*EXTRACTED ENTRIES*.

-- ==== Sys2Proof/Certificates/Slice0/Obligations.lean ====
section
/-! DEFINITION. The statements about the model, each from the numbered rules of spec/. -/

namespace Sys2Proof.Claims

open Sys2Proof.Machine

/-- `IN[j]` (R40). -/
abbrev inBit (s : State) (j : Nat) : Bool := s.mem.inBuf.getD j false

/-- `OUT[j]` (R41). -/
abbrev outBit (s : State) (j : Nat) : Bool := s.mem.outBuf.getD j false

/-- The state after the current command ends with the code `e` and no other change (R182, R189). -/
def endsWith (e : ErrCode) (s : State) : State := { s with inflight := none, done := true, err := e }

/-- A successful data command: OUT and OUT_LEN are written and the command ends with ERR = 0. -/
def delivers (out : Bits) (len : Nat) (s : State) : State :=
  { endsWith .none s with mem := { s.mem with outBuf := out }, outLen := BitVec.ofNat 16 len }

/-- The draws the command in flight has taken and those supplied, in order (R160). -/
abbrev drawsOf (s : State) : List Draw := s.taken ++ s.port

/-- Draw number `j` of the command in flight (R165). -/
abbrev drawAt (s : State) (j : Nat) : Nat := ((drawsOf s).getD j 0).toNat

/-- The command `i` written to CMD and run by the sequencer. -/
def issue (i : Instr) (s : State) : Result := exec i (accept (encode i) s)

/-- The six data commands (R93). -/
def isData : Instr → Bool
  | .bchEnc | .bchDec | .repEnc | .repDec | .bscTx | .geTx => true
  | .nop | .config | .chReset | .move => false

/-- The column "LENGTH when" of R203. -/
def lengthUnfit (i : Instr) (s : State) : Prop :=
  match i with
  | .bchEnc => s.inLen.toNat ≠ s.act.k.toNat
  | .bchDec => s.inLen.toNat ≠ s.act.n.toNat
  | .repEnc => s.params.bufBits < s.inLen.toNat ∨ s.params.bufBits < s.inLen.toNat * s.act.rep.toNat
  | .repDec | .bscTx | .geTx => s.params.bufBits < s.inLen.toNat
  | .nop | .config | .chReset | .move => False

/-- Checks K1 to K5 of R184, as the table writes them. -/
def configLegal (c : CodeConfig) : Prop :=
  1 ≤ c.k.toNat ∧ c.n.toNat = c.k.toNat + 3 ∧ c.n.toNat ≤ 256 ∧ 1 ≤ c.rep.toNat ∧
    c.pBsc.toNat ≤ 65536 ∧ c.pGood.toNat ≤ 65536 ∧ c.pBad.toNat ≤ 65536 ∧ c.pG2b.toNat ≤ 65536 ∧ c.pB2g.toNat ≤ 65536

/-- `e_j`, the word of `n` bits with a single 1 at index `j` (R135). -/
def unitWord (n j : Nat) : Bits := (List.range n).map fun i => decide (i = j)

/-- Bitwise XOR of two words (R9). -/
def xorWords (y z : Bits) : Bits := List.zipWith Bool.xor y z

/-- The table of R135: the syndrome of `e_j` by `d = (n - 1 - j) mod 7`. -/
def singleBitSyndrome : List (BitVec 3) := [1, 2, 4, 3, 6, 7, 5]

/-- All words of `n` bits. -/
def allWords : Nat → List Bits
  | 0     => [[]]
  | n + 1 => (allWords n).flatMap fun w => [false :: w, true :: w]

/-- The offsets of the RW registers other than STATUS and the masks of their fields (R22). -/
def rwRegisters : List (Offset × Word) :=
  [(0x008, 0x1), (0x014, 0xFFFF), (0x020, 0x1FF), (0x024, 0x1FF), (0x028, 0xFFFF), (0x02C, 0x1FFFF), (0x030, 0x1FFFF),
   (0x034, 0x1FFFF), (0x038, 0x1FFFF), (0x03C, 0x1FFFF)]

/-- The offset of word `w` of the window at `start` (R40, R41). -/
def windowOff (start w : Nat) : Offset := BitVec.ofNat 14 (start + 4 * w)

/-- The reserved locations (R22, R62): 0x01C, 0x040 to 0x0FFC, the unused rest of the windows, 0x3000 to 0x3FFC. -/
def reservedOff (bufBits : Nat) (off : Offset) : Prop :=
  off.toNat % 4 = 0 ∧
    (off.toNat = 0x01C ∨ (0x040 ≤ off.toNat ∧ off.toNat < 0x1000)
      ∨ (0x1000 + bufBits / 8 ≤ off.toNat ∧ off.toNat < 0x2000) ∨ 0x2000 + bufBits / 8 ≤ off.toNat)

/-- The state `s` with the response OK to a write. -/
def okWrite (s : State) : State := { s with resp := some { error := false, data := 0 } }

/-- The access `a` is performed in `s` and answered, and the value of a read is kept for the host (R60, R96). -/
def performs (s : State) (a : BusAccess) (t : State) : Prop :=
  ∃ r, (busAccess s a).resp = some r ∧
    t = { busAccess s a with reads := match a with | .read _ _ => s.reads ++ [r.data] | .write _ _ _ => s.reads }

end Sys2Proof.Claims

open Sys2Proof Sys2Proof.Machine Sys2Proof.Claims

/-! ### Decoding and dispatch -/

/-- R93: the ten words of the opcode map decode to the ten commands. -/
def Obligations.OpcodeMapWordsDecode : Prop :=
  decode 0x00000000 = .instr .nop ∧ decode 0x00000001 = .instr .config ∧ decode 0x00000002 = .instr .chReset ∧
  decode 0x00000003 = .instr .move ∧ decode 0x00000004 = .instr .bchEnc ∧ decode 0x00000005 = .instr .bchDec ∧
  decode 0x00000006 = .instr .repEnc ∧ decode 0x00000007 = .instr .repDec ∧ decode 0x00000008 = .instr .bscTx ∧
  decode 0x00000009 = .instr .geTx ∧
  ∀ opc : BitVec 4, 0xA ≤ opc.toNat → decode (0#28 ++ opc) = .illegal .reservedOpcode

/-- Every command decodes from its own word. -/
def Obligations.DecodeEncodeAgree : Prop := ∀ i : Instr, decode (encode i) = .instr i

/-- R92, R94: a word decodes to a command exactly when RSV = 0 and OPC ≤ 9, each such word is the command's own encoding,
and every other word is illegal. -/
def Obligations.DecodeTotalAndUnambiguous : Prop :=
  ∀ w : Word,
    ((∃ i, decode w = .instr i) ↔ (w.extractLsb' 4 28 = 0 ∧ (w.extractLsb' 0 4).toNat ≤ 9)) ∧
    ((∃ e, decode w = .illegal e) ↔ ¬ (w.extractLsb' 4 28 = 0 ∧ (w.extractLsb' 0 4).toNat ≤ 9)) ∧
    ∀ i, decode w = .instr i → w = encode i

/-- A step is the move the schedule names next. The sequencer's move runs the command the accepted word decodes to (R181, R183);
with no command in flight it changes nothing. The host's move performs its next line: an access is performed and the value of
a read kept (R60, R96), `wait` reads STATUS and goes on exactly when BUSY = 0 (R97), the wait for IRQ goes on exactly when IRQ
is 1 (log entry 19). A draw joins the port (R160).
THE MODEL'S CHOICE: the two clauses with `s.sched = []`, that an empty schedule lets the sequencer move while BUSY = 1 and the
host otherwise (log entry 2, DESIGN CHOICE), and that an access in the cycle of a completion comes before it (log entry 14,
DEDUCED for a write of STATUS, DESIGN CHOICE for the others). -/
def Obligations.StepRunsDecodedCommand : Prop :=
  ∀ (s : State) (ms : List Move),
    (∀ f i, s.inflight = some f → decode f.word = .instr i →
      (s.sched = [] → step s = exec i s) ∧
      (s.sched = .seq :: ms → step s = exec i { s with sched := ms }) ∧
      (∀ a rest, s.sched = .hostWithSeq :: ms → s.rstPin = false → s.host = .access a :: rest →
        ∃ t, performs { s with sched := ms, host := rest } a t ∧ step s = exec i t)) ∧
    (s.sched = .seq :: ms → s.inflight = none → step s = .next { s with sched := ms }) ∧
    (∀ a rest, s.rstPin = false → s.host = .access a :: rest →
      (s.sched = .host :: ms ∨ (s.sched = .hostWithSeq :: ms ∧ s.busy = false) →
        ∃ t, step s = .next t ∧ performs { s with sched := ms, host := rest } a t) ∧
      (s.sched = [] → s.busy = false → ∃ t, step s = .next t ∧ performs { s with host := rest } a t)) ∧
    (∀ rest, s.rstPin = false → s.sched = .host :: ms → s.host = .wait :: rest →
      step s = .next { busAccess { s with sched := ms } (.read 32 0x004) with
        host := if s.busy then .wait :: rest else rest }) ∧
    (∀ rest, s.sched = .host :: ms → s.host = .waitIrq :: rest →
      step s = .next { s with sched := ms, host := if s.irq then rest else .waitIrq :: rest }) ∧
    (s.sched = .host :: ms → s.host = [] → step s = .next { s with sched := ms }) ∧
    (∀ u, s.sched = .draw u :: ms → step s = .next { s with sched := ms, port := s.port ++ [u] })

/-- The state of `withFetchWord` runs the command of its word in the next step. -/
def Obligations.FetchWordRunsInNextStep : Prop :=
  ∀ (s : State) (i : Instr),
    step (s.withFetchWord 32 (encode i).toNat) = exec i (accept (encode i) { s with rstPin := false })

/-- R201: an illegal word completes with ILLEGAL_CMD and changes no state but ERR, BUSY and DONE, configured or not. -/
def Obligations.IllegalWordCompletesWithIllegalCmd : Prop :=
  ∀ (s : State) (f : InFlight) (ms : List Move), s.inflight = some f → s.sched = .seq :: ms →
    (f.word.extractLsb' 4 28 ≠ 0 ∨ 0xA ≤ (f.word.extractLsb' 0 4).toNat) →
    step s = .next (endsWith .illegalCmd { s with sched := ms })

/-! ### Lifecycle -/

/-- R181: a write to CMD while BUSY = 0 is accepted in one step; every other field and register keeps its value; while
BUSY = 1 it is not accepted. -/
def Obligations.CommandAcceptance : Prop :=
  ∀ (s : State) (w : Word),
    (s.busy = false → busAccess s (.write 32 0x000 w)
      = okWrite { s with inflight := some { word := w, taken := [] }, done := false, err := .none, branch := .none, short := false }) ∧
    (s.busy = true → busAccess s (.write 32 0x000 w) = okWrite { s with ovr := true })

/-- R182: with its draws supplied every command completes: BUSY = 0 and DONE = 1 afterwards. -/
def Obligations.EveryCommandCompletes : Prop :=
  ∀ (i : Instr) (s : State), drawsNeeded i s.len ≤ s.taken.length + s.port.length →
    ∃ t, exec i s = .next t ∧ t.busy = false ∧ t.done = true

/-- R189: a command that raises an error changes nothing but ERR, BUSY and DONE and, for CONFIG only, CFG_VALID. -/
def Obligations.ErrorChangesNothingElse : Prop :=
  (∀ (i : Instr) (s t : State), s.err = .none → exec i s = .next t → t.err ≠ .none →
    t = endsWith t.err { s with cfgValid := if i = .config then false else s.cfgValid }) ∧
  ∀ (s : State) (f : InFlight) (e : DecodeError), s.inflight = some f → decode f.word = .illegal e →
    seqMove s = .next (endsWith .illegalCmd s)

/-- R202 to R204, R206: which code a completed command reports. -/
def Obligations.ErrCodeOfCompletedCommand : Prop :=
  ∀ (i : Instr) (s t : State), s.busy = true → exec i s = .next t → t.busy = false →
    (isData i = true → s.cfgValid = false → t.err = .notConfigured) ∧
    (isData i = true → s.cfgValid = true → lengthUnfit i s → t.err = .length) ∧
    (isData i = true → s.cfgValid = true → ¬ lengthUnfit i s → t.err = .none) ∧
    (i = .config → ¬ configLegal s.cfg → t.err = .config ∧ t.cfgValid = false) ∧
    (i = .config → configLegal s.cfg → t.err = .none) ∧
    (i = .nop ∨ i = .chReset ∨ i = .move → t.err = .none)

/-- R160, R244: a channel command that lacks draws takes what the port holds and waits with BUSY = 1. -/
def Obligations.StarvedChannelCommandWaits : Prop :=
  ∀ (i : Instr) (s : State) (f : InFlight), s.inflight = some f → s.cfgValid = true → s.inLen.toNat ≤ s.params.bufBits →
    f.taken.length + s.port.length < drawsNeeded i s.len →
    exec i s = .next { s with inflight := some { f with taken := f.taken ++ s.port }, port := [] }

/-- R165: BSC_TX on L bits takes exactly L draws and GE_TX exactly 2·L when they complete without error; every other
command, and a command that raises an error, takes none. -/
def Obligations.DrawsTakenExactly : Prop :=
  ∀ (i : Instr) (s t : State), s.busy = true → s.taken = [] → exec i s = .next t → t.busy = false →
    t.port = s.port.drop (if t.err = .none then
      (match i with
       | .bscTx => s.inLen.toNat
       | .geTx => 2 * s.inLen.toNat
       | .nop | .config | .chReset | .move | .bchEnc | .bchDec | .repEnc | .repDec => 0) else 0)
--
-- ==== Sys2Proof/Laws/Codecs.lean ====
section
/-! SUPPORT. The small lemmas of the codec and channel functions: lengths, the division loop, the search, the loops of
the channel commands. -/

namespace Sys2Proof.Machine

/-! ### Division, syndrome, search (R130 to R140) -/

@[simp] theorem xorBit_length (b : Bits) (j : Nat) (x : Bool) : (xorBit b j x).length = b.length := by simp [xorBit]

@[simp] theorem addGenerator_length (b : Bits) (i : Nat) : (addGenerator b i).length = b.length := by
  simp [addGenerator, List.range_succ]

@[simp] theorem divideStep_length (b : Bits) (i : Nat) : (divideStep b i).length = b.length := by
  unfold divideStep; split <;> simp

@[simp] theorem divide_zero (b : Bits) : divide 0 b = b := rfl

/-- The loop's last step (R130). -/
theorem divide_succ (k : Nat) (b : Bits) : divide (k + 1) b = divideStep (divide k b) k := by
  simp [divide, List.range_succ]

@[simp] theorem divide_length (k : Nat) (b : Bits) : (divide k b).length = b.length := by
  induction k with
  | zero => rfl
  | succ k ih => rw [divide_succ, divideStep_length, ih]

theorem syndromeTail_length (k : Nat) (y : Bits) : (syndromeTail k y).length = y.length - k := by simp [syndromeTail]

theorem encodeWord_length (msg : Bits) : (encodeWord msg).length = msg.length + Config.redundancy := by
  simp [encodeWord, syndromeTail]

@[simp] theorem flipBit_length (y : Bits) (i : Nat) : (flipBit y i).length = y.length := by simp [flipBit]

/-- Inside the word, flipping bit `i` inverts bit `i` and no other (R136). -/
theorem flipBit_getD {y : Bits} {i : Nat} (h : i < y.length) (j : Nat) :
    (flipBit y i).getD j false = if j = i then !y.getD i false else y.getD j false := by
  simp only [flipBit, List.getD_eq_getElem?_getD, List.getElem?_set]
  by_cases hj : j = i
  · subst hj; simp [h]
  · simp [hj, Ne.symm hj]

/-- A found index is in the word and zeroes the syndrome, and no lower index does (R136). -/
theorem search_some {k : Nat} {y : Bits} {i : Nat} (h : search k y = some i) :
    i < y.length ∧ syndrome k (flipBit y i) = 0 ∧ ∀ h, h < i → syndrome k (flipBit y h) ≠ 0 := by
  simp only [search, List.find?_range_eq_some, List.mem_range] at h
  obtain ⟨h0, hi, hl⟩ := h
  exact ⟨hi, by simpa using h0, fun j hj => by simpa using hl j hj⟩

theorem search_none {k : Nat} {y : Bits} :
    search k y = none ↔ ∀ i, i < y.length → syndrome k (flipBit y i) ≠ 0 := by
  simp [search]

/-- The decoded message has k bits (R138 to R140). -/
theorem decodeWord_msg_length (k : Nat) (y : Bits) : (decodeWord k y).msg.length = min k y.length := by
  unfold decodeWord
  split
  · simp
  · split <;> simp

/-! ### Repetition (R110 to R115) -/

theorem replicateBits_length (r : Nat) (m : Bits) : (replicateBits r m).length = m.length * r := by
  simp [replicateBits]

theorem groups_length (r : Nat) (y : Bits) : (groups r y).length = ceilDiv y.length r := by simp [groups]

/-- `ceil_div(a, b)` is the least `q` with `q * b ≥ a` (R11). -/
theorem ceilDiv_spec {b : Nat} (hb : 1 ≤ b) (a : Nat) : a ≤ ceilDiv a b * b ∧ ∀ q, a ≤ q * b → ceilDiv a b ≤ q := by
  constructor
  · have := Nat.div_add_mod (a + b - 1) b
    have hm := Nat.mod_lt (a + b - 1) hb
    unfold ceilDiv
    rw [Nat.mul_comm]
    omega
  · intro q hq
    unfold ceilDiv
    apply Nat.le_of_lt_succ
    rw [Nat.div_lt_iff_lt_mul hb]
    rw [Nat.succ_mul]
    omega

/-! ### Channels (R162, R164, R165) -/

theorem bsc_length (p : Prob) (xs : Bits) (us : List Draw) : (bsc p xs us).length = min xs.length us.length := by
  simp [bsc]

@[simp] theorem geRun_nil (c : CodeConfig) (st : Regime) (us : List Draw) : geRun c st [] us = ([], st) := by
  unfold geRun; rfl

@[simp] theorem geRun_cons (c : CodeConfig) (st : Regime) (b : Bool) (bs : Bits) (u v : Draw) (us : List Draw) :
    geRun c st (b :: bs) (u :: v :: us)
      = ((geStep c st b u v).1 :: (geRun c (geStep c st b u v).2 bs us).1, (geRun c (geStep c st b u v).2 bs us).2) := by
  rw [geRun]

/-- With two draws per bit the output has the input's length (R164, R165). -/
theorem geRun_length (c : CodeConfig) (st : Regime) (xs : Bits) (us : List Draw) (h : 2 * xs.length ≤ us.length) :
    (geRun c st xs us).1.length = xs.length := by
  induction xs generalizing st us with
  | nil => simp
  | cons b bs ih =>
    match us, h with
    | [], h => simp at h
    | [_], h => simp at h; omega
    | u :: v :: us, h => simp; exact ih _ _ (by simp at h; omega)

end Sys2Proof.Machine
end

*WHAT THE TASK ASKS*. All that should be written out is the stretch of lines above between the one holding "-- ==== Sys2Proof/Certificates/Slice0/Obligations.lean" and the one holding "(R182, R189). -/", inclusive, exactly as given.

*EXERCISE OUTPUT*.
-- ==== Sys2Proof/Certificates/Slice0/Obligations.lean ====
section
/-! DEFINITION. The statements about the model, each from the numbered rules of spec/. -/

namespace Sys2Proof.Claims

open Sys2Proof.Machine

/-- `IN[j]` (R40). -/
abbrev inBit (s : State) (j : Nat) : Bool := s.mem.inBuf.getD j false

/-- `OUT[j]` (R41). -/
abbrev outBit (s : State) (j : Nat) : Bool := s.mem.outBuf.getD j false

/-- The state after the current command ends with the code `e` and no other change (R182, R189). -/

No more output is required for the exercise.